- _Work instruction_
Search the records for the string "laneFaults", and show each line where it appears.

- _Source records_
/-- Packets, acknowledgement, replay, credits and the census complete on an ACTIVE link (R150–R157). A packet of the expected number is
accepted, and acknowledged at once at the ACK_COUNTth; one up to 16,383 ahead is discarded and, once per gap, answered with NAK; a duplicate
is counted and acknowledged; any other number is a protocol error and holds the link. ACK_NS after the first unacknowledged packet an ACK
goes. ACK and NAK release the packets up to the one named, NAK and the replay timer replay the rest, and REPLAY_LIMIT expiries hold the link.
CREDIT raises the limits and charges and sends what they allow; the receiver returns credit at its times; the census sends the charged totals,
is answered with what was freed and held, what was held since before the accounting left out (log entry 92), unless a gap is pending, and its
answer is taken class by class. -/
def Obligations.PacketsCreditsAndCensusComplete : Prop :=
  ∀ (s : State) (p : Nat), s.dev.isFabric p = true → s.dev.lkState p = 3 →
  let l := s.dev.lnk p
  let n := lkInst p
  (∀ pk : Packet, let dist := (pk.seq % 65536 + 65536 - l.expect) % 65536
    (dist = 0 → exec (.packetReceived p pk) s = .next (s.settled (
        let d := s.dev.setLnk p { l with expect := (l.expect + 1) % 65536, gap := false, sinceAck := l.sinceAck + 1
                                         firstAt := if l.firstAt = 0 then s.dev.now + 1 else l.firstAt, rx := l.rx ++ [pk] }
        let d := if pk.ctl then d else { d with pwr := { d.pwr with lastRx := d.now } }
        let k := d.rf R.MKL_LK_CFG n 25 18
        (if k ≠ 0 ∧ k ≤ l.sinceAck + 1 then d.ackSend p else d).rxDrain p))) ∧
    (1 ≤ dist → dist ≤ 16383 → exec (.packetReceived p pk) s = .next (s.settled (
      if l.gap then s.dev else (s.dev.setLnk p { l with gap := true }).sym p 2 [(l.expect + 65535) % 65536]))) ∧
    (49153 ≤ dist → exec (.packetReceived p pk) s = .next (s.settled (
      let d := s.dev.bump R.MKL_LK_CNT_DUP n
      if d.rf R.MKL_LK_TIMING n 7 0 = 0 then d.ackSend p
      else d.setLnk p { l with firstAt := if l.firstAt = 0 then d.now + 1 else l.firstAt }))) ∧
    (16384 ≤ dist → dist ≤ 49152 → exec (.packetReceived p pk) s = .next (s.settled ((s.dev.mklProtocol p).mklHold p false)))) ∧
  (l.firstAt ≠ 0 → s.dev.rf R.MKL_LK_TIMING n 7 0 ≠ 0 →
    exec (.ackTimer p) s = .next (s.settled ((s.dev.advanceTo (l.firstAt - 1 + 10 * s.dev.rf R.MKL_LK_TIMING n 7 0)).ackSend p))) ∧
  (∀ k : Nat, exec (.ack p k) s = .next (s.settled (s.dev.ackTo p k)) ∧
    ((s.dev.ackTo p k).lnk p).replay = (l.replay.dropWhile fun e => decide ((k % 65536 + 65536 - e.pk.seq) % 65536 < 16384)) ∧
    exec (.nak p k) s = .next (s.settled (((s.dev.bump R.MKL_LK_CNT_NAK n).ackTo p k).replayAll p))) ∧
  (l.replay ≠ [] →
    let d := s.dev.advanceTo (l.timerAt - 1 + 100 * s.dev.rf R.MKL_LK_CFG n 14 5)
    let d := (d.setLnk p { l with expiries := l.expiries + 1, timerAt := d.now + 1 }).bump R.MKL_LK_CNT_TIMEOUT n
    exec (.replayTimeout p) s = .next (s.settled
      (if d.rf R.MKL_LK_CFG n 17 15 ≤ l.expiries + 1 then d.mklHold p false else d.replayAll p))) ∧
  (∀ x y z : Nat,
    let up (cur x : Nat) : Nat :=
      let dlt := (x % 16777216 + 16777216 - cur % 16777216) % 16777216
      if dlt < 8388608 then cur + dlt else cur
    let lim : Trio := ⟨up l.limit.p x, up l.limit.n y, up l.limit.c z⟩
    let r := chargeFit l.replay l.charged lim
    exec (.credit p x y z) s = .next (s.settled
      ((s.dev.setLnk p { l with limit := lim, replay := r.1, charged := r.2.2 }).resendPkts p r.2.1))) ∧
  exec (.creditReturnTimer p) s = .next (s.settled
    ((s.dev.advanceTo (if l.unsent = 0 then l.creditAt + 1000 else min (l.freedAt - 1 + 50) (l.creditAt + 1000))).creditSend p)) ∧
  (∀ ms : Nat, s.dev.rf R.MKL_LK_TIMING n 23 16 = ms → ms ≠ 0 →
    let d := s.dev.advanceTo ((s.dev.now / (1000000 * ms) + 1) * (1000000 * ms))
    let l := d.lnk p
    exec (.censusTimer p) s = .next (s.settled ((d.setLnk p { l with census := (l.census + 1) % 256, marked := l.charged }).sym p 4
      [(l.census + 1) % 256, l.charged.p % 16777216, l.charged.n % 16777216, l.charged.c % 16777216]))) ∧
  (∀ k : Nat, (l.gap = false → exec (.censusMark p k) s = .next (s.settled (s.dev.sym p 5 [k % 256,
        (l.freed.p + (s.dev.rxHeld p 0 - l.old.p)) % 16777216, (l.freed.n + (s.dev.rxHeld p 1 - l.old.n)) % 16777216,
        (l.freed.c + (s.dev.rxHeld p 2 - l.old.c)) % 16777216]))) ∧
    (l.gap = true → exec (.censusMark p k) s = .next (s.settled s.dev))) ∧
  (∀ x y z : Nat, exec (.censusRsp p l.census x y z) s = .next (s.settled
    (((s.dev.censusClass p 0 x).censusClass p 1 y).censusClass p 2 z)))

/-- Alignment, resume, flush and order resets complete (R105, R114, R158–R160, R164–R166). With its reference clock good, a link that trains
from Detect and aligns shows its width and sends IDENT, one that holds does so with the lanes that aligned, and lanes that do not align are faults; RESUME of
the same partner releases what it accepted, makes the link ACTIVE and, in a bundle, starts an order reset; HOLD_TIME after HOLD the link
flushes. ORDER_RESET goes on every ACTIVE link once all is acknowledged; when it has come on all
of them, what waits is released, the counts clear and it is acknowledged; the acknowledgement loads the pin table; BND_CTRL starts one, where
the bundle has a link; a write of BND_PIN_DATA sets the next pin and moves the cursor on. -/
def Obligations.HoldResumeAndOrderResetsComplete : Prop :=
  ∀ (s : State) (p : Nat),
  (∀ lanes : Nat, s.dev.isFabric p = true → (s.dev.lkState p = 1 ∨ (s.dev.lkState p = 4 ∧ (s.dev.lnk p).full = true)) →
    s.dev.mayTrain p = true → s.dev.refOk (p / 8) = true →
    let on := ((s.dev.trainLanes p).filter fun k => lanes.testBit k).take (s.dev.tgtWidth p)
    on ≠ [] → exec (.lanesAligned p lanes) s = .next (s.settled (
      let d := s.dev.laneFaults p (ofBits ((s.dev.trainLanes p).filter fun k => !lanes.testBit k))
      let d := (bitsOf 16 (d.rf R.MKL_LK_PARKED (lkInst p) 15 0)).foldl (fun d k => d.wf (R.LAN_LCAL_STATUS (p / 8)) k 2 0 0) d
      let d := (d.wr R.MKL_LK_PARKED (lkInst p) 0).setPst p { d.pst p with detLanes := ofBits on, leftOut := 0, recFail := [] }
      let d := d.wr R.PRT0_LINK_STATUS p (word (11 + 16 * 7 + 65536 * on.length + 4194304 * fld (d.rd R.PRT0_LINK_STATUS p) 31 22))
      let d := if (d.portSlot p).isSome then d else d.wf R.PRT0_LINK_STATUS p 22 22 1
      let d := ((d.setActMask p (ofBits on)).runLanes p 7 0).wn R.PRT0_TRAIN_ERR p 0
      (if s.dev.lkState p = 1 then d.setLkState p 2 else d).identSend p))) ∧
  (∀ lanes : Nat, s.dev.isFabric p = true → s.dev.lkState p = 4 → (s.dev.lnk p).full = false → s.dev.refOk (p / 8) = true →
    let mine := (s.dev.linkLanes p).filter fun k => !s.dev.permParked p k
    let on := mine.filter fun k => lanes.testBit k
    on ≠ [] → exec (.lanesAligned p lanes) s = .next (s.settled (((mine.foldl (fun d k =>
        if lanes.testBit k then
          ((d.setLane (p / 8) k 3).wf (R.LAN_LANE_STATUS (p / 8)) k 3 3 1).wf R.MKL_LK_PARKED (lkInst p) (16 + k) (16 + k) 0
        else ((d.setLane (p / 8) k 4).wf R.MKL_LK_PARKED (lkInst p) (16 + k) (16 + k) 1).makeDue p k 2)
        (s.dev.laneFaults p (ofBits (mine.filter fun k => !lanes.testBit k)))).setActMask p (ofBits on)).identSend p))) ∧
  (∀ seq : Nat, s.dev.isFabric p = true → s.dev.lkState p = 4 → (s.dev.lnk p).same = true →
    exec (.resume p seq) s = .next (s.settled (
      let d := (s.dev.ackTo p seq).setLkState p 3
      let d := (d.setLnk p { d.lnk p with same := false, full := false, expiries := 0, gap := false, timerAt := d.now + 1 }).acctStart p
      let d := d.wn R.MKL_LK_HOLD_LAST (lkInst p) (min 65535 ((d.now - (s.dev.lnk p).holdAt) / 1000))
      let w := popCount 16 (d.actMask p)
      let d := if (s.dev.lnk p).full then
          let d := ((d.mklMethod p w).calTrained p).wf R.PRT0_LINK_CTRL p 0 0 0
          if w < d.tgtWidth p then d.linkDegraded p else d
        else d
      let d := (d.mklEvent p 0 1).wf R.PRT0_LINK_STATUS p 11 7 (popCount 16 (d.actMask p))
      let d := match d.bundleOf p with
        | some b => (d.pinsSpread b).orStart b
        | none => d
      (d.report p (popCount 16 (d.actMask p))).rxDrain p))) ∧
  (s.dev.isFabric p = true → s.dev.lkState p = 4 → exec (.holdTimeout p) s = .next (s.settled
    (((s.dev.advanceTo ((s.dev.lnk p).holdAt + 10000 * s.dev.rf R.MKL_LK_TIMING (lkInst p) 15 8)).mklFlush p).rxDrain p))) ∧
  (∀ b : Nat, (s.dev.bnd b).orPhase = 1 → (∀ q ∈ s.dev.bundlePorts b, (s.dev.lnk q).replay = []) →
    (s.dev.activeLinks b ≠ [] → exec (.orderResetSend b) s = .next (s.settled
      ((s.dev.activeLinks b).foldl (fun d q => d.sym q 14 []) (s.dev.setBnd b { s.dev.bnd b with orPhase := 2 })))) ∧
    (s.dev.activeLinks b = [] → s.dev.bundleLive b = false → exec (.orderResetSend b) s = .next (s.settled (s.dev.orEnd b)))) ∧
  (∀ b : Nat, s.dev.bundleOf p = some b → s.dev.lkState p = 3 →
    let got := if (s.dev.bnd b).orGot.contains p then (s.dev.bnd b).orGot else (s.dev.bnd b).orGot ++ [p]
    ((∀ q ∈ s.dev.activeLinks b, q ∈ got) → exec (.orderReset p) s = .next (s.settled (
      let d := (s.dev.bundlePorts b).foldl (fun d q => d.rxForce q) s.dev
      (d.setBnd b { d.bnd b with relMain := [], relOff := [], orGot := [] }).ctlNear b [5]))) ∧
    (¬ (∀ q ∈ s.dev.activeLinks b, q ∈ got) → exec (.orderReset p) s = .next (s.settled (s.dev.setBnd b { s.dev.bnd b with orGot := got })))) ∧
  (∀ b : Nat, (s.dev.bnd b).orPhase = 2 → exec (.orderResetAck b) s = .next (s.settled (s.dev.orEnd b))) ∧
  (∀ a : Acc, s.dev.may a R.MKL_BND_CTRL true = true →
    let b := s.dev.instOf a R.MKL_BND_CTRL.page R.MKL_BND_CTRL.off
    s.dev.bundlePorts b ≠ [] → exec (.bndOrderReset a) s = .next (s.settled ((s.dev.wf R.MKL_BND_CTRL b 0 0 1).orStart b))) ∧
  (∀ (a : Acc) (w : Word), s.dev.may a R.MKL_BND_PIN_DATA true = true →
    let b := s.dev.instOf a R.MKL_BND_PIN_DATA.page R.MKL_BND_PIN_DATA.off
    let acc := winAcc (accIdx a) b
    let k := s.dev.arn acc R.MKL_BND_PIN_IDX % 256
    exec (.bndPinDataWrite a w) s = .next (s.settled
      ((s.dev.setBnd b { s.dev.bnd b with pinsNew := Tbl.put (s.dev.bnd b).pinsNew k 0 (fld w 2 0) }).awn acc R.MKL_BND_PIN_IDX
        ((k + 1) % 256))))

- _Expected answer_
      let d := s.dev.laneFaults p (ofBits ((s.dev.trainLanes p).filter fun k => !lanes.testBit k))
        (s.dev.laneFaults p (ofBits (mine.filter fun k => !lanes.testBit k)))).setActMask p (ofBits on)).identSend p))) ∧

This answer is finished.